▶ _Exercise requirements_
Some of the lines below need repeating. Reproduce exactly those between the lines holding "pid va => 4" and "(off pfnb vpnb", inclusive.
─── Data provided
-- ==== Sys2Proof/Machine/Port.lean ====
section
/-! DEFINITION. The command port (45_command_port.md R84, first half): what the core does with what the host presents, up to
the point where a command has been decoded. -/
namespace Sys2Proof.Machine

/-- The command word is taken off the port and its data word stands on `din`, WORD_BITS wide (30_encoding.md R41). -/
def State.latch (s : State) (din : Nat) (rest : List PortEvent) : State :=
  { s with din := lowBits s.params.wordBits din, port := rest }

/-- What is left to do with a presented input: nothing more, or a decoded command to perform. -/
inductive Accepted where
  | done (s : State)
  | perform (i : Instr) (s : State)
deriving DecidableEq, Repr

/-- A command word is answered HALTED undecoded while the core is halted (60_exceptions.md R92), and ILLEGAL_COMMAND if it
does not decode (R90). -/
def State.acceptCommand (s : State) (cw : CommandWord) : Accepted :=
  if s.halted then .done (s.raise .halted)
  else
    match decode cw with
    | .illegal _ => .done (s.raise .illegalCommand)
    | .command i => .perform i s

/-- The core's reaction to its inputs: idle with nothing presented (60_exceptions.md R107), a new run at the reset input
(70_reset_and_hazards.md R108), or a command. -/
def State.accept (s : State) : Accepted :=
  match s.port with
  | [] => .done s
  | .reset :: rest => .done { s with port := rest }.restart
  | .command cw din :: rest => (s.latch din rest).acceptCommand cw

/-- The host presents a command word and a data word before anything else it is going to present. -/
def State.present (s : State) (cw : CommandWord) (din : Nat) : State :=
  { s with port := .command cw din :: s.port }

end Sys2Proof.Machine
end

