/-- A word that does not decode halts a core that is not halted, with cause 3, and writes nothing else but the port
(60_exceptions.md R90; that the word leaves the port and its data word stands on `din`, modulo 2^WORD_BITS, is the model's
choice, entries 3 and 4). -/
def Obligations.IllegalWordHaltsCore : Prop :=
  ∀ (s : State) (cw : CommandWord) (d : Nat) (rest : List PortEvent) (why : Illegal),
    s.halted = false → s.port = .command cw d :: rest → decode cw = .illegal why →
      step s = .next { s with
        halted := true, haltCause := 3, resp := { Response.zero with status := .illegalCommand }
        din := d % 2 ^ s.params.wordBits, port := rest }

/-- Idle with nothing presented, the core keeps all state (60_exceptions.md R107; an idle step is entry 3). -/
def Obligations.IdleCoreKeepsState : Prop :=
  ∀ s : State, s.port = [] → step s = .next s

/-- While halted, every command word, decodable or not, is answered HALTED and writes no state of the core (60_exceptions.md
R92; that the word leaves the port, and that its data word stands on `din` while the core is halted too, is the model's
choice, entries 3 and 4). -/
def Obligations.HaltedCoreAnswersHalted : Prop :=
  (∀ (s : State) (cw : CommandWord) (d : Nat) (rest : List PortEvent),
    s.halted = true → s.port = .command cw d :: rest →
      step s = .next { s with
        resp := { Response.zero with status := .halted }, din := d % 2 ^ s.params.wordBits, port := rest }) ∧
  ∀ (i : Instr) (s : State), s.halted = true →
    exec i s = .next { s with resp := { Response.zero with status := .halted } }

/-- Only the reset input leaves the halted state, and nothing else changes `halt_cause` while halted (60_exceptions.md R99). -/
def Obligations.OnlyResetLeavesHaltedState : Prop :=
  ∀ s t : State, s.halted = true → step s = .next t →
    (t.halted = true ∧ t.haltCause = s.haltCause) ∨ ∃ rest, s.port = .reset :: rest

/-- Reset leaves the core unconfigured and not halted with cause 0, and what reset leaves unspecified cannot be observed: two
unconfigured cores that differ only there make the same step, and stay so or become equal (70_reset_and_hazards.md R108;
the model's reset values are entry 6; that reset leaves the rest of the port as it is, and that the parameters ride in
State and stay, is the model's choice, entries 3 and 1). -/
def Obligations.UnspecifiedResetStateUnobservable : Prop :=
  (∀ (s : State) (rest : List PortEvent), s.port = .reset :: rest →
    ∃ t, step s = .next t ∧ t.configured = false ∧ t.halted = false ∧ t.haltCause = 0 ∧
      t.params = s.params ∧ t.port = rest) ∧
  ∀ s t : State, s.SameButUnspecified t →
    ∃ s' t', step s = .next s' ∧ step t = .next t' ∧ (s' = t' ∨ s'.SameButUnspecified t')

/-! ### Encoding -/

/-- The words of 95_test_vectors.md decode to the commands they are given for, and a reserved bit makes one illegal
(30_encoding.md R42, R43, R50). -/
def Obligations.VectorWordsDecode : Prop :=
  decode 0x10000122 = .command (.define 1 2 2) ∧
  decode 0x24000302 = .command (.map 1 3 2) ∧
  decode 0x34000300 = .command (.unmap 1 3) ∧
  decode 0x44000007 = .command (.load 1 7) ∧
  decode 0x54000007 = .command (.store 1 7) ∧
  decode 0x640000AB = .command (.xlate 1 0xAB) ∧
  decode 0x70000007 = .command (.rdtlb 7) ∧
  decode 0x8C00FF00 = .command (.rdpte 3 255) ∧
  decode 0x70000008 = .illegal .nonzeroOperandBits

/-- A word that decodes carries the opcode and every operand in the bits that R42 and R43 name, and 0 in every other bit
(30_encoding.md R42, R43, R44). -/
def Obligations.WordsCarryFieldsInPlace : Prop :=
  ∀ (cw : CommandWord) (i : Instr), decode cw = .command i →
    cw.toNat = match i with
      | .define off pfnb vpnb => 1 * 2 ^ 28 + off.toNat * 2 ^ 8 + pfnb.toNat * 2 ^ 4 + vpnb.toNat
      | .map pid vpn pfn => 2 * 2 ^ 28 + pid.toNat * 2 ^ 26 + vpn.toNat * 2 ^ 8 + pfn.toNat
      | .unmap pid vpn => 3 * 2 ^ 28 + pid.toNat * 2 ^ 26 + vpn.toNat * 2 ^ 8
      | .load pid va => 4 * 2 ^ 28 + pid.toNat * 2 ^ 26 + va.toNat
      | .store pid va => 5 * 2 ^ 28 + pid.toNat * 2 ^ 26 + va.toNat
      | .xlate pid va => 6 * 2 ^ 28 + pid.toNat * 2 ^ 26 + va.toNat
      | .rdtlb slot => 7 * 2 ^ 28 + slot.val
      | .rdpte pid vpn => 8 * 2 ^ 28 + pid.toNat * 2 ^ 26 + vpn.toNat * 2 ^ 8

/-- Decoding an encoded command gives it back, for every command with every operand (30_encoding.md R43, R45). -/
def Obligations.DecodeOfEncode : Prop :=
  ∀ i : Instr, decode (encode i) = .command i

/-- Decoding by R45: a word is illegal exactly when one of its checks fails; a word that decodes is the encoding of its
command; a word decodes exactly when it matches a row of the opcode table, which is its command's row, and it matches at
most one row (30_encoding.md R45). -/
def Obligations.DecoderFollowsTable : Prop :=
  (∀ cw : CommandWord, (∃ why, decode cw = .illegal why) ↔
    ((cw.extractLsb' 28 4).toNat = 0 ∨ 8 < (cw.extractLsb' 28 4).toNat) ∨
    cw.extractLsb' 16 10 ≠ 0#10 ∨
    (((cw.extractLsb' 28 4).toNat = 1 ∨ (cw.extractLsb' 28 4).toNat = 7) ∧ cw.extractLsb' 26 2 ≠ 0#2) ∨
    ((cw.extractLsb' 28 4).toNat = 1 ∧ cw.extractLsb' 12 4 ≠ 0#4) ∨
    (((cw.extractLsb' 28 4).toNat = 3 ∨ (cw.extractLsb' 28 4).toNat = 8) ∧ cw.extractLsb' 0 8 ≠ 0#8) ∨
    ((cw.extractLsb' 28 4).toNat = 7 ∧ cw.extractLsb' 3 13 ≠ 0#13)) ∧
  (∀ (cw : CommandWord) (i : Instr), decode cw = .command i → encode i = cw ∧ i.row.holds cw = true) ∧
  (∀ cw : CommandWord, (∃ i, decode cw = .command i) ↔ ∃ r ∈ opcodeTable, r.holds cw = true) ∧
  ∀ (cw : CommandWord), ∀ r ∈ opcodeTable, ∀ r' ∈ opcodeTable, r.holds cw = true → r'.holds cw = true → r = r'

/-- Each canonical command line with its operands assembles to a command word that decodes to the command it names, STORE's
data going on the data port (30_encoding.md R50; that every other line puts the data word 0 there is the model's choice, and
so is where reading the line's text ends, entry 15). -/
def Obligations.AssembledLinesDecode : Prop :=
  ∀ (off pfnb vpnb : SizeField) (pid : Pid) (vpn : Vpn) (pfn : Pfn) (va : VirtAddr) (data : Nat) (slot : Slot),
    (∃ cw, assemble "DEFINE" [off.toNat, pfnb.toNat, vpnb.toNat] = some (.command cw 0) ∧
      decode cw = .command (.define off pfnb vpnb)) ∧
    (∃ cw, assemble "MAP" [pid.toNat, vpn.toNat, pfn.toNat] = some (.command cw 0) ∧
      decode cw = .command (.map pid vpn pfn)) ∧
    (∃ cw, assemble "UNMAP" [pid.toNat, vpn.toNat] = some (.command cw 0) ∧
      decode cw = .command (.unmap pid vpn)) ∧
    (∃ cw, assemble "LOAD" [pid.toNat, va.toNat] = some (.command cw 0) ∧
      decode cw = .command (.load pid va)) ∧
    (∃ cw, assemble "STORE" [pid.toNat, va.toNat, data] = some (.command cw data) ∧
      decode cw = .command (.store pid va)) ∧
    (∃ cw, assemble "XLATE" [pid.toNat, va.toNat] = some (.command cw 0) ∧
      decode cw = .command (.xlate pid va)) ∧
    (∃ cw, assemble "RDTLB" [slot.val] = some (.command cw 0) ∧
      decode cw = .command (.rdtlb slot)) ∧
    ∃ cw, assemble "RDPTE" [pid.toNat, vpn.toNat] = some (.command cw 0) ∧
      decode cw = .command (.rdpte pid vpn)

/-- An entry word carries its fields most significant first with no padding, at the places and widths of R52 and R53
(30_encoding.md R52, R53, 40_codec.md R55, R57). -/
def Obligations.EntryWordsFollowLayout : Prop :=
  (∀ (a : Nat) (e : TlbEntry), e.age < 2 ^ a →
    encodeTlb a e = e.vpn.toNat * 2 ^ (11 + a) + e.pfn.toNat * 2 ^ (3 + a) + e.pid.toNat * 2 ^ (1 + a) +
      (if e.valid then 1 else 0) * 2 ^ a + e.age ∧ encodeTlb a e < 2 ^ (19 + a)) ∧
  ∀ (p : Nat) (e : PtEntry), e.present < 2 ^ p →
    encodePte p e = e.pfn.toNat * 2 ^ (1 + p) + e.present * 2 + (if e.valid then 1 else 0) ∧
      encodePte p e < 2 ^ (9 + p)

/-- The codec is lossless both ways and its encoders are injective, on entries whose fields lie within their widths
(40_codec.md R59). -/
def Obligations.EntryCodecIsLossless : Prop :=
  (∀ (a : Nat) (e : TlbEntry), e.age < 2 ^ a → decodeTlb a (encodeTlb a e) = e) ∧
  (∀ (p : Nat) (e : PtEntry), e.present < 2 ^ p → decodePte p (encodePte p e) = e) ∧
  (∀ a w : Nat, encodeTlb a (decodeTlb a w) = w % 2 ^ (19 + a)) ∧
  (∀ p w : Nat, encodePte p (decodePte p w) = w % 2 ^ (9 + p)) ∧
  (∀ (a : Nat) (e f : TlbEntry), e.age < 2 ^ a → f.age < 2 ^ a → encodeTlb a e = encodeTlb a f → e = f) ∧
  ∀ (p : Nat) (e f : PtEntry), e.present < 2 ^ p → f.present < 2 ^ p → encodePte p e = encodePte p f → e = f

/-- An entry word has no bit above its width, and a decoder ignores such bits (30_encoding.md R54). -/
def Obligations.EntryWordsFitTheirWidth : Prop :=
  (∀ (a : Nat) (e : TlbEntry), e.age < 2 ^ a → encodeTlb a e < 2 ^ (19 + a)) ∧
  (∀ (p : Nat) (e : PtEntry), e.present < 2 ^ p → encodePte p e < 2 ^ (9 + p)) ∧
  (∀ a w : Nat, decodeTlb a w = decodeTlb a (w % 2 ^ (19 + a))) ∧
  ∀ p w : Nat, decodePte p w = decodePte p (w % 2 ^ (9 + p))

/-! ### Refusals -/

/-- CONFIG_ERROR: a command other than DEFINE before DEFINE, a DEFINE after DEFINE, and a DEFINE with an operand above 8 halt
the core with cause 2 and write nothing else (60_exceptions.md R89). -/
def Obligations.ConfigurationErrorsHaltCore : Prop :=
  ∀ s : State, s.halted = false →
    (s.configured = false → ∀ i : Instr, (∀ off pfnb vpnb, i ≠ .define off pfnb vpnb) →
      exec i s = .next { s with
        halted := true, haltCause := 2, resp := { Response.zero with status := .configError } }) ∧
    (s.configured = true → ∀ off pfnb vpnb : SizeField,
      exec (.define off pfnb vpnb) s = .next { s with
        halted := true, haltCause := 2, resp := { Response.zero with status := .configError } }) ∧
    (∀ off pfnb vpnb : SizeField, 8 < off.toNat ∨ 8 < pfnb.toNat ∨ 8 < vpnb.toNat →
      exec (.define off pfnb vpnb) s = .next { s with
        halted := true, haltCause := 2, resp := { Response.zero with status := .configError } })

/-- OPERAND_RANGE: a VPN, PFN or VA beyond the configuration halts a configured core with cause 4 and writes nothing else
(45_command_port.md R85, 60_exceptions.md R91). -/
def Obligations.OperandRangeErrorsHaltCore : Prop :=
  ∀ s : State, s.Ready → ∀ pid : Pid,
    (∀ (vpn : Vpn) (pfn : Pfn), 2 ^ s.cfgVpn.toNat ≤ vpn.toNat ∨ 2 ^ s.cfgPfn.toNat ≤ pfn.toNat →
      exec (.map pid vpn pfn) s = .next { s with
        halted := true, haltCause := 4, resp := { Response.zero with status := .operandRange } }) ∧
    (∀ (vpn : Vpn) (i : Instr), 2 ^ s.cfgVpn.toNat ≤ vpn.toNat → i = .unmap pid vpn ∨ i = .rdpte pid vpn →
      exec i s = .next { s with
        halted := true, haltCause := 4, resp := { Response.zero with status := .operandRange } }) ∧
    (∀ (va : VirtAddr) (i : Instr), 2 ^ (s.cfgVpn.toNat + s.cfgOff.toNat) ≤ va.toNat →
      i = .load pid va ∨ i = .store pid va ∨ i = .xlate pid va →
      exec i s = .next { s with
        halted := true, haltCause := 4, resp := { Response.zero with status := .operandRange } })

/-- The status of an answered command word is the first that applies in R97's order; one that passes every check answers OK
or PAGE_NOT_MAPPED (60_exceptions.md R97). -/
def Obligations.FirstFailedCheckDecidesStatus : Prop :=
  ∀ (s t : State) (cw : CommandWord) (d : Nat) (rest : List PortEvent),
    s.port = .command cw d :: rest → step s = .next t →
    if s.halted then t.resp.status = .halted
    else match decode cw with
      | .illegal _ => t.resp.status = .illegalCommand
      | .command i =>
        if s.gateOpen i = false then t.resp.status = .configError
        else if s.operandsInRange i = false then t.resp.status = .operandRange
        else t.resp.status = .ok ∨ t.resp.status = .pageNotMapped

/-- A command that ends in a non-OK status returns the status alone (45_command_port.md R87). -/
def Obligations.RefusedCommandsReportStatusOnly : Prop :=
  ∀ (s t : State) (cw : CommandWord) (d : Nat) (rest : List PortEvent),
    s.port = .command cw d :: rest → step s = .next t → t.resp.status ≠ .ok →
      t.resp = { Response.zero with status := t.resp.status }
──────
▶ _Final answer_
      | .load pid va => 4 * 2 ^ 28 + pid.toNat * 2 ^ 26 + va.toNat
      | .store pid va => 5 * 2 ^ 28 + pid.toNat * 2 ^ 26 + va.toNat
      | .xlate pid va => 6 * 2 ^ 28 + pid.toNat * 2 ^ 26 + va.toNat
      | .rdtlb slot => 7 * 2 ^ 28 + slot.val
      | .rdpte pid vpn => 8 * 2 ^ 28 + pid.toNat * 2 ^ 26 + vpn.toNat * 2 ^ 8

/-- Decoding an encoded command gives it back, for every command with every operand (30_encoding.md R43, R45). -/
def Obligations.DecodeOfEncode : Prop :=
  ∀ i : Instr, decode (encode i) = .command i

/-- Decoding by R45: a word is illegal exactly when one of its checks fails; a word that decodes is the encoding of its
command; a word decodes exactly when it matches a row of the opcode table, which is its command's row, and it matches at
most one row (30_encoding.md R45). -/
def Obligations.DecoderFollowsTable : Prop :=
  (∀ cw : CommandWord, (∃ why, decode cw = .illegal why) ↔
    ((cw.extractLsb' 28 4).toNat = 0 ∨ 8 < (cw.extractLsb' 28 4).toNat) ∨
    cw.extractLsb' 16 10 ≠ 0#10 ∨
    (((cw.extractLsb' 28 4).toNat = 1 ∨ (cw.extractLsb' 28 4).toNat = 7) ∧ cw.extractLsb' 26 2 ≠ 0#2) ∨
    ((cw.extractLsb' 28 4).toNat = 1 ∧ cw.extractLsb' 12 4 ≠ 0#4) ∨
    (((cw.extractLsb' 28 4).toNat = 3 ∨ (cw.extractLsb' 28 4).toNat = 8) ∧ cw.extractLsb' 0 8 ≠ 0#8) ∨
    ((cw.extractLsb' 28 4).toNat = 7 ∧ cw.extractLsb' 3 13 ≠ 0#13)) ∧
  (∀ (cw : CommandWord) (i : Instr), decode cw = .command i → encode i = cw ∧ i.row.holds cw = true) ∧
  (∀ cw : CommandWord, (∃ i, decode cw = .command i) ↔ ∃ r ∈ opcodeTable, r.holds cw = true) ∧
  ∀ (cw : CommandWord), ∀ r ∈ opcodeTable, ∀ r' ∈ opcodeTable, r.holds cw = true → r'.holds cw = true → r = r'

/-- Each canonical command line with its operands assembles to a command word that decodes to the command it names, STORE's
data going on the data port (30_encoding.md R50; that every other line puts the data word 0 there is the model's choice, and
so is where reading the line's text ends, entry 15). -/
def Obligations.AssembledLinesDecode : Prop :=
  ∀ (off pfnb vpnb : SizeField) (pid : Pid) (vpn : Vpn) (pfn : Pfn) (va : VirtAddr) (data : Nat) (slot : Slot),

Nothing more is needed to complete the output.